BEGIN
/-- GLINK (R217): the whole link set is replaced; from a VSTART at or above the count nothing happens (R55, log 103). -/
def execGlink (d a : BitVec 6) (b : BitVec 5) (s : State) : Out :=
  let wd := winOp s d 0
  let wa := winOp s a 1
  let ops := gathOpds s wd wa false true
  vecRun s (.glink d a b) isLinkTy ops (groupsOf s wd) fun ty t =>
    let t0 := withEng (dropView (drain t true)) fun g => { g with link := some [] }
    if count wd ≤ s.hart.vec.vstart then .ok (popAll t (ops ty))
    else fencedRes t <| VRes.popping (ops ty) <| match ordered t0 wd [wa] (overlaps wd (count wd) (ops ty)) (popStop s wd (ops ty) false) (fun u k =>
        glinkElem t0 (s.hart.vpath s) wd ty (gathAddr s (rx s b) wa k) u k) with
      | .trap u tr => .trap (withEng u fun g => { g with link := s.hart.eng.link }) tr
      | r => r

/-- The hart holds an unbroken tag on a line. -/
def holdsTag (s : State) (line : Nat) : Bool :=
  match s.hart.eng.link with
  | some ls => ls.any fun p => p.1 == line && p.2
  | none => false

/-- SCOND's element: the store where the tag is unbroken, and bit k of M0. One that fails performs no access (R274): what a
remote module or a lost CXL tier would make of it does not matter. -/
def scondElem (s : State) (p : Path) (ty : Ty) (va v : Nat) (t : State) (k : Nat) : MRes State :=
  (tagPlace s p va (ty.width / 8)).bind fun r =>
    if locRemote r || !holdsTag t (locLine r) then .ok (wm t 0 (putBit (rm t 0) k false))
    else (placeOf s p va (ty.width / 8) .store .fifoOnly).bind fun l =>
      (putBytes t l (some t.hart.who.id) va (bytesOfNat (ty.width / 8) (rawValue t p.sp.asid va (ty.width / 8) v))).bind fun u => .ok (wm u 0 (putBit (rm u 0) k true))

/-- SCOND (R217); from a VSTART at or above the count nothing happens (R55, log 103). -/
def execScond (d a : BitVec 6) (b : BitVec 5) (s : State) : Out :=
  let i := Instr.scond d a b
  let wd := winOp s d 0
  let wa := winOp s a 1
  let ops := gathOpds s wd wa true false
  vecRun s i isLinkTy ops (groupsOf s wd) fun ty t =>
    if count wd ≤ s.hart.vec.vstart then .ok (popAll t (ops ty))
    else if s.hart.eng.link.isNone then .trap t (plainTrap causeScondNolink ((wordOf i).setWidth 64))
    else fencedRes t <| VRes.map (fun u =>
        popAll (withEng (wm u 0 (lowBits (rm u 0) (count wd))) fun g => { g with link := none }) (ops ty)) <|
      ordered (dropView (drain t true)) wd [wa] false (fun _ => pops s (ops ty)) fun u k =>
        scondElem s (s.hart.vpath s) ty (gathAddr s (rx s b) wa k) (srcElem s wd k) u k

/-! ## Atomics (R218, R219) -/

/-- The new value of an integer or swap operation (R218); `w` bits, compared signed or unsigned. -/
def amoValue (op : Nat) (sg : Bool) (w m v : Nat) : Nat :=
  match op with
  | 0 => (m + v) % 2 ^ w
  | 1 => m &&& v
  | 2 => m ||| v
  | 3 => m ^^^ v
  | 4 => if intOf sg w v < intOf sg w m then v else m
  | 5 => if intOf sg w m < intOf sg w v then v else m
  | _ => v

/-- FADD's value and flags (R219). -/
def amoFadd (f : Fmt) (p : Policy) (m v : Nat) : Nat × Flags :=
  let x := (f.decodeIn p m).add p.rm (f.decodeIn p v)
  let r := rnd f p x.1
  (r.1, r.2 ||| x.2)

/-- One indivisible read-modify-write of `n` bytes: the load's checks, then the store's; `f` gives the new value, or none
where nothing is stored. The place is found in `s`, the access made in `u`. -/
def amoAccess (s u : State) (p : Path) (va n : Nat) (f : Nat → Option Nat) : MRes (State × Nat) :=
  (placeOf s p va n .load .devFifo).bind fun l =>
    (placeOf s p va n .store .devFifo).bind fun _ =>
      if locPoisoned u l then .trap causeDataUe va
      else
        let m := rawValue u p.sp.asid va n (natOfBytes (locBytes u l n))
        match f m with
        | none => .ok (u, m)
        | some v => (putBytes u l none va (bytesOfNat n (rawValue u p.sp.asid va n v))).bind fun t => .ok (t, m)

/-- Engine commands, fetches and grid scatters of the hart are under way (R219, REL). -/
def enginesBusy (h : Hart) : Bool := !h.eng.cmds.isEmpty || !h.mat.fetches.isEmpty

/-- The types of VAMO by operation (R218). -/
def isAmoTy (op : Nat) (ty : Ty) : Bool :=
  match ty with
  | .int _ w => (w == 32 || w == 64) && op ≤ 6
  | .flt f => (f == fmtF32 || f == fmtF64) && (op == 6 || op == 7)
END
In how many lines above does the word "from" appear? Answer with only the number.

2